┌────────

/-- At J the frame indices begin anew; frames admitted before J carry an index beyond 16 bits (R459). -/
def restartIndices (d : Dev) : Dev :=
  each (List.range 4) (fun n => modPsl n fun s => { s with
    flowq := tmap s.flowq fun _ q => { q with
      idx := 0
      unread := q.unread.map fun f => { f with idx := 65536 }
      held := q.held.map fun f => { f with idx := 65536 } } }) d

/-- The records held are applied in order of DSEQ (R460). -/
def applyHeld (d : Dev) : Dev :=
  let l := sortBy (fun a b => decide (u32 a 2 ≤ u32 b 2)) d.mate.held
  l.foldl (fun d r => applyRecord r d) (modMate (fun m => { m with held := [] }) d)

/-- JOIN_EPOCH_J without the held commands, which the caller executes first. -/
def joinEpoch (d : Dev) : Dev :=
  match d.mate.joinAt with
  | none => d
  | some j =>
    if now d < j ∨ d.mate.st ≠ 3 then d
    else
      let d := modMate (fun m => { m with joinAt := none, joinEpoch := j, equal := 0, bad := [] }) (restartIndices d)
      if d.mate.active then d else applyHeld d

/-! ### Switch-over (R462) -/

/-- A commanded switch starts: HANDOVER is sent. -/
def startSwitch (cause : Nat) (d : Dev) : Dev :=
  if !inStep d || !d.mate.active || d.mate.handover.isSome then d
  else sendControl 1 0 0 0 (modMate (fun m => { m with handover := some (cause, 1) }) d)

/-- HANDOVER_RX: the standby becomes active and acknowledges. -/
def handoverRx (d : Dev) : Dev :=
  if domReady d 5 && inStep d && !d.mate.active then sendControl 2 0 0 0 (takeRole 1 d) else d

/-- HANDOVER_ACK_RX: the old active becomes standby, still IN_STEP. -/
def handoverAckRx (d : Dev) : Dev :=
  match d.mate.handover with
  | some (cause, _) => if domReady d 5 && d.mate.active then setRole false cause d else d
  | none => d

/-- HANDOVER_REQ_RX. -/
def handoverReqRx (d : Dev) : Dev := if domReady d 5 then startSwitch 1 d else d

/-- HANDOVER_ACK_TIMEOUT: HANDOVER is sent once more; then the role is kept. -/
def handoverTimeout (d : Dev) : Dev :=
  match d.mate.handover with
  | none => d
  | some (cause, 1) => sendControl 1 0 0 0 (modMate (fun m => { m with handover := some (cause, 2) }) d)
  | some _ => evtMate 0x0306 0 [] (modMate (fun m => { m with handover := none }) d)

/-- ACT_N has been high for 10 µs, or is low again (R450). -/
def actReleased (free : Bool) (d : Dev) : Dev :=
  if d.mate.st = 0 ∨ d.mate.active then d
  else
    let d := modMate (fun m => { m with actFree := free }) d
    -- ACT_N goes low in JOINING with the heartbeats already lost: PARTITION (R452)
    let d := gate (!free && !d.mate.hbOk && decide (2 ≤ d.mate.st ∧ d.mate.st ≤ 4)) (setMateSt 5) d
    showMate (checkPin (checkTakeover d))

/-- ACT_N_PROBE: an active B whose link is down finds ACT_N low, or not, 0.8 µs into its release (R451). -/
def actProbe (low : Bool) (d : Dev) : Dev :=
  if d.mate.st ≠ 0 ∧ d.mate.active ∧ roleB d ∧ !mateLive d mLinkUp ∧ low then yieldRole d else d

/-- CLAIM_TIMER_EXPIRY (R466). -/
def claimExpiry (d : Dev) : Dev :=
  let m := d.mate
  let alone := !(m.hbOk && m.mateActive) && m.actFree
  let both := m.hbOk && !m.mateActive && mateLive d mLinkUp && (!roleB d || m.actFree)
  if m.active || !(m.st == 1 || m.st == 2) || rf d .glbBootStat 3 0 != 7 || !(alone || both) then d
  else setMateSt 6 (takeRole 4 d)

/-! ### Mirrored commands (R453) -/

/-- Two commands have the same X, CHANNEL and TAG. -/
def sameResult (a b : Nat × Nat × Nat × Nat) : Bool := a.1 == b.1 && a.2.1 == b.2.1 && a.2.2.1 == b.2.2.1

/-- One device's STATUS of a mirrored command meets the other's: where they differ the standby returns to JOINING (R453). -/
def meetStatus (a b : Nat × Nat × Nat × Nat) (d : Dev) : Dev := if a.2.2.2 = b.2.2.2 then d else enterJoining d

/-- RESULT_RX: the active compares the standby's STATUS with its own, at once or when its own execution gives it. -/
def resultRx (b : Bytes) (d : Dev) : Dev :=
  if !domReady d 5 || !d.mate.active || !decide (2 ≤ d.mate.st ∧ d.mate.st ≤ 4) then d
  else
    let r := (u48 b 0, u8 b 6, u16 b 8, u16 b 12)
    match d.mate.statuses.find? (sameResult r) with
    | some e => meetStatus e r (modMate (fun m => { m with statuses := m.statuses.erase e }) d)
    | none => modMate (fun m => { m with results := m.results ++ [r] }) d

/-- COMMAND_MSG_RX: X, CHANNEL, a reserved byte and the request slot; the command is held for X. -/
def commandRx (b : Bytes) (d : Dev) : Dev :=
  if !domReady d 5 || !following d || b.length < 264 then d
  else
    let s := b.drop 8
    let r : Req := { ch := u8 b 6, tag := BitVec.ofNat 16 (u16 s 2), chField := u8 s 10, payload := slice s 16 (min 240 (u16 s 4)), ns := 0 }
    { d with mbx := { d.mbx with mir := d.mbx.mir ++ [{ opcode := u16 s 0, req := r, x := u48 b 0, own := false, ahead := decide (now d < u48 b 0) }] } }

/-! ### Start and commands (R442, R471) -/

/-- Thino starts: a device with the pairing flag enters the pair as standby (R442, R452). -/
def mateStart (d : Dev) : Dev :=
  if pairing d then setMateSt 1 (requestWake 2 5 d) else d

/-- The pairing flag is cleared: UNPAIRED, both nets released, D5 sleeps (R442, R452). -/
def unpair (d : Dev) : Dev :=
  let d := setMateSt 0 d
  let d := modMate (fun _ => {}) (gate d.mate.active (setRole false 1) d)
  showMate (modDom 5 (fun x => { x with
    st := if x.st = .deferred then .off else x.st, leaving := x.st == .ready || x.st == .ramping, heldWake := 0 }) d)

/-- MATE_STATUS. -/
def mateStatus (d : Dev) : Bytes :=
  let m := d.mate
  be 1 m.st ++ be 1 (m.active.toNat * 128 + (m.hbOk && m.mateActive).toNat * 64 + (pairing d).toNat * 32 + (roleB d).toNat * 16)
    ++ be 1 m.refuse ++ [0] ++ be 4 (reg d .matePhase).toNat ++ be 6 m.joinEpoch
    ++ be 2 ((packetConts d).filter fun c => !pktStep d c).length ++ be 4 m.misses ++ be 4 (rf d .mateCnt 31 16)
    ++ be 6 m.lastSwitch ++ be 1 m.lastCause ++ [0]

/-- MATE_SWITCH: status. -/
def mateSwitch (b : Bytes) (d : Dev) : Nat × Dev :=
  if u16 b 0 ≠ 0xA55A then (4, d)
  else if !inStep d then (0x10, d)
  else if d.mate.active then (0, startSwitch 1 d) else (0, sendControl 4 0 0 0 d)

/-- MATE_JOIN: status and the offset of a bad field. -/
def mateJoin (b : Bytes) (d : Dev) : Nat × Nat × Dev :=
  let a := u8 b 2
  if u16 b 0 ≠ 0xA55A then (4, 0, d)
  else if 2 < a then (4, 2, d)
  else if a = 2 then
    if following d then (0, 0, enterJoining d) else (0x10, 0, d)
  else
    let d := wakeNvm d
    if !nvmWritable d then (0x15, 0, d)
    else
      let d := jappend jPairing 0 (be 1 a) d
      if a = 0 then (0, 0, unpair d) else if d.mate.st = 0 then (0, 0, mateStart d) else (0, 0, showMate d)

└────────

**YOUR INSTRUCTIONS**
Find the string "mateStart" in the data. Report each line it appears in.

**SOLUTION TO THE EXERCISE**
def mateStart (d : Dev) : Dev :=
      if a = 0 then (0, 0, unpair d) else if d.mate.st = 0 then (0, 0, mateStart d) else (0, 0, showMate d)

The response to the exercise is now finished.